8 each chicken breast fillets
2 tablespoon light soy sauce
2 teaspoon lime juice
2 teaspoon sesame oil
100 gm peanuts - roasted, unsalted
3 each spring onions - chopped
2 each garlic cloves
1 teaspoon curry powder
1 teaspoon ground cumin
1/2 teaspoon ground coriander
1 tablespoon honey
2 teaspoon light soy sauce
1 cup water
1. Cut chicken fillets into long thin strips, thread onto 32 skewers in a weaving fashion.
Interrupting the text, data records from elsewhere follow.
-- ==== Sys2Proof/Machine/HlCap.lean ====
section
/-! DEFINITION. Headland capability instructions that touch no memory (spec 05 R123, 03 R69 to R72). -/

namespace Sys2Proof.Machine

/-- A derivation: cd := f; event 8 counts a result whose tag is clear (R139). -/
def hlDerive (core : BitVec 4) (rd : BitVec 5) (word : W32) (counts : Bool) (f : HlCore → Cap) (s : State) :
    Host.Outcome State Fault Refusal :=
  hlRun s core.toNat word (fun s c =>
    let r := f c
    retireCore s core.toNat (gSet c rd.toNat r) (if counts && !r.tag then [8] else []))

/-- A query: rd := an integer read from cs. -/
def hlQuery (core : BitVec 4) (rd rs1 : BitVec 5) (word : W32) (f : Cap → W64) (s : State) :
    Host.Outcome State Fault Refusal :=
  hlRun s core.toNat word (fun s c => retireCore s core.toNat (gSetInt c rd.toNat (f (gGet c rs1.toNat))) [])

/-- CMOV (R123): a copy is no derivation, and event 8 does not count one of an untagged value (DEDUCED, log entry 12). -/
def execCmov (core : BitVec 4) (rd rs1 rs2 : BitVec 5) (s : State) : Host.Outcome State Fault Refusal :=
  hlDerive core rd (encodeHl (.cmov core rd rs1 rs2)) false (fun c => gGet c rs1.toNat) s

/-- CSETCUR (R123). -/
def execCsetcur (core : BitVec 4) (rd rs1 rs2 : BitVec 5) (s : State) : Host.Outcome State Fault Refusal :=
  hlDerive core rd (encodeHl (.csetcur core rd rs1 rs2)) true (fun c => capSetCursor (gGet c rs1.toNat) (gInt c rs2.toNat)) s

/-- CINCCUR (R123). -/
def execCinccur (core : BitVec 4) (rd rs1 rs2 : BitVec 5) (s : State) : Host.Outcome State Fault Refusal :=
  hlDerive core rd (encodeHl (.cinccur core rd rs1 rs2)) true (fun c => capIncCursor (gGet c rs1.toNat) (gInt c rs2.toNat).toInt) s

/-- CSETB (R123). -/
def execCsetb (core : BitVec 4) (rd rs1 rs2 : BitVec 5) (s : State) : Host.Outcome State Fault Refusal :=
  hlDerive core rd (encodeHl (.csetb core rd rs1 rs2)) true (fun c => capSetBounds (gGet c rs1.toNat) (gInt c rs2.toNat).toNat false) s

/-- CSETBX (R123). -/
def execCsetbx (core : BitVec 4) (rd rs1 rs2 : BitVec 5) (s : State) : Host.Outcome State Fault Refusal :=
  hlDerive core rd (encodeHl (.csetbx core rd rs1 rs2)) true (fun c => capSetBounds (gGet c rs1.toNat) (gInt c rs2.toNat).toNat true) s

/-- CANDR (R123). -/
def execCandr (core : BitVec 4) (rd rs1 rs2 : BitVec 5) (s : State) : Host.Outcome State Fault Refusal :=
  hlDerive core rd (encodeHl (.candr core rd rs1 rs2)) true (fun c => capAndRights (gGet c rs1.toNat) ((gInt c rs2.toNat).setWidth 12)) s

/-- CSETRING (R123). -/
def execCsetring (core : BitVec 4) (rd rs1 rs2 : BitVec 5) (s : State) : Host.Outcome State Fault Refusal :=
  hlDerive core rd (encodeHl (.csetring core rd rs1 rs2)) true (fun c => capSetRing (gGet c rs1.toNat) ((gInt c rs2.toNat).setWidth 2) (excRing c)) s

/-- CSEAL (R123). -/
def execCseal (core : BitVec 4) (rd rs1 rs2 : BitVec 5) (s : State) : Host.Outcome State Fault Refusal :=
  hlDerive core rd (encodeHl (.cseal core rd rs1 rs2)) true (fun c => capSeal (gGet c rs1.toNat) (gGet c rs2.toNat) (excRing c)) s

/-- CUNSEAL (R123). -/
def execCunseal (core : BitVec 4) (rd rs1 rs2 : BitVec 5) (s : State) : Host.Outcome State Fault Refusal :=
  hlDerive core rd (encodeHl (.cunseal core rd rs1 rs2)) true (fun c => capUnseal (gGet c rs1.toNat) (gGet c rs2.toNat) (excRing c)) s

/-- CCLRTAG (R123). -/
def execCclrtag (core : BitVec 4) (rd rs1 rs2 : BitVec 5) (s : State) : Host.Outcome State Fault Refusal :=
  hlDerive core rd (encodeHl (.cclrtag core rd rs1 rs2)) true (fun c => ⟨false, (gGet c rs1.toNat).bits⟩) s

/-- CINCCURI (R122): cursor plus sext(imm16), as CINCCUR. -/
def execCinccuri (core : BitVec 4) (rd rs1 : BitVec 5) (imm : BitVec 16) (s : State) : Host.Outcome State Fault Refusal :=
  hlDerive core rd (encodeHl (.cinccuri core rd rs1 imm)) true (fun c => capIncCursor (gGet c rs1.toNat) imm.toInt) s

/-- CQBASE (R123). -/
def execCqbase (core : BitVec 4) (rd rs1 rs2 : BitVec 5) (s : State) : Host.Outcome State Fault Refusal :=
  hlQuery core rd rs1 (encodeHl (.cqbase core rd rs1 rs2)) (fun k => capBase64 k) s

/-- CQLEN (R123). -/
def execCqlen (core : BitVec 4) (rd rs1 rs2 : BitVec 5) (s : State) : Host.Outcome State Fault Refusal :=
  hlQuery core rd rs1 (encodeHl (.cqlen core rd rs1 rs2)) (fun k => capLen64 k) s

/-- CQRIGHTS (R123). -/
def execCqrights (core : BitVec 4) (rd rs1 rs2 : BitVec 5) (s : State) : Host.Outcome State Fault Refusal :=
  hlQuery core rd rs1 (encodeHl (.cqrights core rd rs1 rs2)) (fun k => (capRights k).setWidth 64) s

/-- CQTYPE (R123). -/
def execCqtype (core : BitVec 4) (rd rs1 rs2 : BitVec 5) (s : State) : Host.Outcome State Fault Refusal :=
  hlQuery core rd rs1 (encodeHl (.cqtype core rd rs1 rs2)) (fun k => (capOtype k).setWidth 64) s

/-- CQTAG (R123). -/
def execCqtag (core : BitVec 4) (rd rs1 rs2 : BitVec 5) (s : State) : Host.Outcome State Fault Refusal :=
  hlQuery core rd rs1 (encodeHl (.cqtag core rd rs1 rs2)) (fun k => ofFlag k.tag) s

/-- CQRING (R123). -/
def execCqring (core : BitVec 4) (rd rs1 rs2 : BitVec 5) (s : State) : Host.Outcome State Fault Refusal :=
  hlQuery core rd rs1 (encodeHl (.cqring core rd rs1 rs2)) (fun k => (capRing k).setWidth 64) s

/-- CQCUR (R123). -/
def execCqcur (core : BitVec 4) (rd rs1 rs2 : BitVec 5) (s : State) : Host.Outcome State Fault Refusal :=
  hlQuery core rd rs1 (encodeHl (.cqcur core rd rs1 rs2)) (fun k => capCursor k) s

end Sys2Proof.Machine
end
2. To make Peanut Sauce: Combine peanuts in a food processor with spring onions, garlic, curry powder, cumin, coriander, honey, soy sauce and water. Blend until smooth. Pour into a pan, stir over medium heat for 3 minutes or until sauce is reduced and thickened.
3. Cook chicken satays under preheated grill for 3 minutes on each side, or until just cooked. During cooking, brush satays with combined soy sauce, lime juice and sesame oil.
4. Serve immediately with hot Peanut Sauce.
NOTE: Peanut Sauce may be made up a day in advance and stored in the refrigerator. Reheat over low heat.
HINT: If using wooden skewers, soak them in water for at least 10 minutes before using to prevent the skewers burning during cooking.